Книга: Носители совести
Назад: 18
Дальше: 20

19

— Привет, начальству! — сказал Глеб, как только Арсений вошел, — как дела? Что сказал твой свидетель?
Следователь пожал плечами. Он еще не совсем пришел в себя после встречи с Редизаром. Жуткое, омерзительное в своем безумии существо, недочеловек, умеющий только потреблять и гадить там, где спит, не пробудил в нем даже жалости.
Тот, в сто третьей палате никак не походил на Первородного Носителя, чей светлый образ, судя по записям Круковского, долгое время поддерживал надежду в Алине, Нике, а вполне возможно, что и в самом профессоре. Дневник рисовал его совсем другим — честным, благородным, стойким, можно сказать, борцом за правду. По крайней мере, Носителям очень хотелось надеяться на это. Прав был Сивур — мифы редко оказываются правдой, но поддерживают веру одним своим существованием.
Конечно, это довольно цинично, но, может, и хорошо, что они не успели его найти.
Иначе бы их вера рухнула в один момент.
«Интересно, — подумал Арсений, — а если Носитель совершает самоубийство, он может передать свой дар? Или нет?.. Тьфу! Что за гадость в голову лезет. „Интересно“! Словечко-то какое мерзкое».
— Арсе-ений, ау! Вернись на бренную землю!
— Прости, Глеб, я задумался. Ничего он не сказал.
— Почему? Помер уже, пока ты ехал?
— Да нет. Хотя, честно скажу, — лучше б он действительно умер.
— ??? — наверное, впервые в жизни напарник не нашел, что сказать. Полностью потерял дар речи и вытаращил глаза от изумления.
— Лучше не спрашивай пока, ладно? Я сейчас не очень хочу про это вспоминать. Потом, как-нибудь. Напои лучше чаем.
Глеб все также молча кивнул и пошел наполнять чайник. Арсений сел за свой стол, упираясь носком в каблук, поочередно стащил ботинки и вытянул ноги. Полного расслабления, на которое он так надеялся, не получилось, но все же полегчало.
Тяжело увидеть такое. Редизар, Первородный Носитель оставался последней надеждой, если верить причитаниям Марка Сивура. Да, теперь Арсений мог признаться, хотя бы самому себе, что в ходе расследования почти поверил в Носителей.
«Какого черта — почти!
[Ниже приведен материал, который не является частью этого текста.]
-- ==== Sys2Proof/Machine/ClockTree.lean ====
section
/-!
DEFINITION. Loops and multiplexers, loss of the reference, resets and power-up (12: R427 to R439).
-/
namespace Sys2Proof.Machine

/-- A clock loop. -/
def loopOf (s : State) : LoopId → Loop
  | .root => s.clk.root
  | .memPhy k => s.clk.memPhy[k]
  | .linkPhy p => s.clk.linkPhy[p]
  | .pcie => s.clk.pciePhy

/-- A clock loop changed by `f`. -/
def updLoop (l : LoopId) (f : Loop → Loop) (s : State) : State :=
  match l with
  | .root => updClk (fun c => { c with root := f c.root }) s
  | .memPhy k => updClk (fun c => { c with memPhy := updAt c.memPhy k f }) s
  | .linkPhy p => updClk (fun c => { c with linkPhy := updAt c.linkPhy p f }) s
  | .pcie => updClk (fun c => { c with pciePhy := f c.pciePhy }) s

/-- Boot ends in FAULTED (R427, R457, R458). -/
def stopBoot (s : State) : State := enterFaulted (updBoot (fun b => { b with phase := .stopped }) s)

/-- A PHY loop has not locked within 5 ms (R427): it is enabled again, and after three attempts it stays off with LOCK_FAIL. A stack
that cannot be trained ends boot (R457). -/
def phyLate (l : LoopId) (s : State) : State :=
  let x := loopOf s l
  if x.fails + 1 < 3 then updLoop l (fun x => { Loop.start s.now with fails := x.fails + 1 }) s
  else
    let s := raiseAlert 6 (updLoop l (fun _ => { Loop.off with fails := 3 }) s)
    match l with
    | .memPhy _ => if s.host.dev = .booting then stopBoot s else s
    | _ => s

/-- A check that passes: three in a row lock the loop (R427), and the root loop leaves coasting (R431). -/
def lockPass (l : LoopId) (s : State) : State :=
  let n := (loopOf s l).passes + 1
  if n < 3 then updLoop l (fun x => { x with passes := n }) s
  else
    let s := updLoop l (fun x => { x with passes := 3, locked := true, fails := 0 }) s
    match l with
    | .root => updClk (fun c => { c with coasting := false }) s
    | _ => s

/-- A check that fails (R427). -/
def lockFail (l : LoopId) (s : State) : State :=
  let x := loopOf s l
  let s := updLoop l (fun x => { x with passes := 0, locked := false }) s
  if x.locked then
    powerCount (fun c => { c with lockRetries := addSat c.lockRetries 1 }) (updLoop l (fun x => { x with since := s.now }) s)
  else if l ≠ .root ∧ x.since + 5000000 ≤ s.now then phyLate l s
  else s

/-- LOCK_CHECK (R427): the count of a window of 4,096 REFCLK cycles passes only at 4,096. -/
def execLockCheck (l : LoopId) (edges : Nat) (s : State) : Host.Outcome State Fault Refusal :=
  go (if !powered s ∨ !s.clk.refclk ∨ !(loopOf s l).enabled then s
    else if edges = 4096 then lockPass l s else lockFail l s)

/-- ROOT_LOCK_TIMEOUT (R427): 5 ms without a lock, while no domain selects the loop (R429). -/
def execRootLockTimeout (s : State) : Host.Outcome State Fault Refusal :=
  let x := s.clk.root
  let used := [Domain.control, .arith, .memCtl].any fun d => (muxOf s d).onLoop || (muxOf s d).target == some true
  go (if !powered s ∨ !x.enabled ∨ x.locked ∨ used ∨ s.now < x.since + 5000000 then s
    else if x.fails + 1 < 3 then updLoop .root (fun x => { Loop.start s.now with fails := x.fails + 1 }) s
    else stopBoot (raiseAlert 6 (updLoop .root (fun _ => { Loop.off with fails := 3 }) s)))

/-- MUX_SELECT (R428, R429): firmware changes a select; the first half waits for falling edges of the old clock. -/
def execMuxSelect (d : Domain) (sel : Bool) (s : State) : Host.Outcome State Fault Refusal :=
  let m := muxOf s d
  go (if !controlRuns s ∨ m.target.isSome ∨ m.onLoop = sel then s else updMux d (fun m => { m with target := some sel }) s)

/-- MUX_SWITCH_DONE (R428): both halves have seen their edges. -/
def execMuxSwitchDone (d : Domain) (s : State) : Host.Outcome State Fault Refusal :=
  go (match (muxOf s d).target with
    | some t => if domainRuns s d then updMux d (fun m => { m with onLoop := t, target := none }) s else s
    | none => s)

/-- CLOCK_HANG_DETECT (R432): the clock monitor runs on REFCLK. -/
def execClockHangDetect (d : Domain) (s : State) : Host.Outcome State Fault Refusal :=
  go (if !powered s ∨ !s.clk.refclk ∨ (muxOf s d).hung ∨ domainRuns s d then s
    else raiseAlert 5 (updMux d (fun m => { m with hung := true }) s))

/-- A PHY loop without its reference. -/
def unlockLoop (l : Loop) : Loop := { l with passes := 0, locked := false }

/-- T1 loses its contents (R430): every byte is a free value from now on. -/
def loseT1 (s : State) : State := { s with free := s.free + 1, mem := { s.mem with t1 := memLose s.free } }

/-- REFCLK is lost (R430). -/
def loseReference (s : State) : State :=
  let s := updClk (fun c => { c with
    refclk := false, coasting := true, root := unlockLoop c.root, memPhy := c.memPhy.map unlockLoop, linkPhy := c.linkPhy.map unlockLoop,
    pciePhy := unlockLoop c.pciePhy }) s
  let s := powerCount (fun c => { c with refLostEvents := addSat c.refLostEvents 1 }) (raiseAlert 0 s)
  let s := (List.finRange 16).foldl (fun s p => portDown p s) s
  let s := enterFaulted (if s.host.dev = .booting then updBoot (fun b => { b with phase := .stopped }) s else s)
  let up := s.host.pcie.linkUp || !s.host.pcie.perst
  let s := updHost (fun h => { h with pcie := { h.pcie with linkUp := false, cto := 0, d3hot := false } }) s
  let s := if up then frontEndReset s else s
  loseT1 (updHost (fun h => { h with done := [] }) s)

/-- REF_LOSS_DETECT (R430): the loss monitor counts edges in windows of 1,024 cycles of the control clock. -/
def execRefLossDetect (edges : Nat) (s : State) : Host.Outcome State Fault Refusal :=
  go (if edges < 256 ∧ s.clk.refclk ∧ controlRuns s ∧ s.clk.control.onLoop then loseReference s else s)

/-- REFCLK_RETURN (R431): the loops may lock again; the alert stays. -/
def execRefclkReturn (s : State) : Host.Outcome State Fault Refusal :=
  let again (l : Loop) : Loop := { l with since := s.now, passes := 0 }
  go (if s.clk.refclk then s
    else updClk (fun c => { c with
      refclk := true, root := again c.root, memPhy := c.memPhy.map again, linkPhy := c.linkPhy.map again, pciePhy := again c.pciePhy }) s)

/-- The field-network settings of a module in a slot (R421). -/
def Persistent.ofSlot (slot : BitVec 5) : Persistent :=
  { Persistent.default with
    fnMac := 0x024853000000 + BitVec.ofNat 48 slot.toNat,
    plca := { Plca.default with id := if slot.toNat % 16 = 15 then 255 else BitVec.ofNat 8 (slot.toNat % 16 + 1) } }

/-- What no reset and no loss of power touches (R433, R439, R453): the flash and the fuses. -/
def Boot.kept (b : Boot) : Boot := { Boot.reset with flash := b.flash, ownerKey := b.ownerKey, fusedEpoch := b.fusedEpoch }

/-- A state in which everything but flash and fuses starts again; the commands waiting, the record of what left the module, the free
values taken and the pins stay. -/
def freshState (s : State) : State :=
  { State.reset with
    pending := s.pending, free := s.free, out := s.out, boot := s.boot.kept,
    host := { HostIf.reset with pcie := { perst := s.host.pcie.perst, linkUp := false, cto := 0, d3hot := false } },
    clk := { Clocks.reset with refclk := s.clk.refclk, pwrEn := s.clk.pwrEn, rails := s.clk.rails, thermtrip := s.clk.thermtrip,
                               slotId := s.clk.slotId } }

/-- A device reset (R433, R434): it keeps flash, fuses, the persistent objects, RESET_CAUSE, RESET_COUNT and the rails. -/
def resetDevice (cause : BitVec 8) (s : State) : State :=
  let n := freshState s
  { n with
    dict := { n.dict with keep := s.dict.keep, plcaSet := s.dict.keep.plca, plcaNow := s.dict.keep.plca },
    clk := { n.clk with resetCause := cause, resetCount := (s.clk.resetCount + 1) % 2 ^ 32 } }

/-- DEVICE_RESET_ASSERT (R434): 10 ms after the answer. -/
def execDeviceResetAssert (s : State) : Host.Outcome State Fault Refusal :=
  go (match s.clk.resetDue with
    | some (t, cause) => if t ≤ s.now ∧ controlRuns s then resetDevice cause s else s
    | none => s)

/-- The rails go off (R438, R439, R447): everything but flash and fuses is lost. -/
def railsOff (s : State) : State :=
  let n := freshState s
  emit .railsOff { n with
    host := { n.host with dev := .off },
    clk := { n.clk with rails := .off, root := .off, pciePhy := .off } }

/-- PWR_EN_RISE (R436): an edge below 36 V, or within 100 ms of the last power-down (R439), starts nothing; outside R436's other
conditions the behaviour is not defined (R9). -/
def execPwrEnRise (vinMv : Nat) (refclk : Bool) (lowMs : Nat) (s : State) : Host.Outcome State Fault Refusal :=
  if s.clk.pwrEn then .next s
  else
    let s := updClk (fun c => { c with pwrEn := true, refclk := refclk }) s
    if vinMv < 36000 ∨ lowMs < 100 then .next s
    else if 44000 < vinMv ∨ !refclk ∨ !s.host.pcie.perst then .fault .outsideSpecification
    else .next (updClk (fun c => { c with rails := .ramping }) s)

/-- POR_RELEASE (R437, R487): power-on reset is released, SLOT_ID is sampled, and the boot ROM runs. -/
def execPorRelease (slotId : BitVec 5) (s : State) : Host.Outcome State Fault Refusal :=
  go (if s.clk.rails ≠ .ramping then s
    else
      let n := freshState s
      let keep := Persistent.ofSlot slotId
      { n with clk := { n.clk with rails := .up, slotId := slotId }, dict := { n.dict with keep := keep, plcaSet := keep.plca, plcaNow := keep.plca } })

/-- PWR_EN_FALL (R438, R447): the rails go off and THERMTRIP_N is released. -/
def execPwrEnFall (s : State) : Host.Outcome State Fault Refusal :=
  let s := updClk (fun c => { c with pwrEn := false, thermtrip := false }) s
  go (if s.clk.rails = .off then s else railsOff s)

/-- VIN_UNDERVOLTAGE (R439). -/
def execVinUndervoltage (s : State) : Host.Outcome State Fault Refusal := go (if s.clk.rails = .off then s else railsOff s)

/-- THERMTRIP (R447): THERMTRIP_N is asserted and the rails go off. The comparator is active once the rails are up (R437). -/
def execThermtrip (s : State) : Host.Outcome State Fault Refusal :=
  go (if powered s then railsOff (updClk (fun c => { c with thermtrip := true }) s) else s)

end Sys2Proof.Machine
end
Целиком и полностью!» Четверо обычных людей, ничем не примечательных, кроме, пожалуй, излишней честности и щепетильности — не героев, не суперменов и не атлантов, способных нести на своих крепких плечах судьбы мира — волею судеб получили опасный дар. Осознав свою силу, они нашли себе подобных и заняли круговую оборону против черствости, жестокости и зла целой страны. Против неотвратимого процесса, того самого, что Круковский косвенно сравнил с фагоцитозом. Зная, что рано или поздно естественная реакция человечества уничтожает Носителей, ни один из них не сдался и не отступил.
А ведь перед глазами был пример Сивура, который совершил не самый хороший, но по-человечески объяснимый поступок и потерял свой дар. Конечно, он сделал это не специально, но он указал путь…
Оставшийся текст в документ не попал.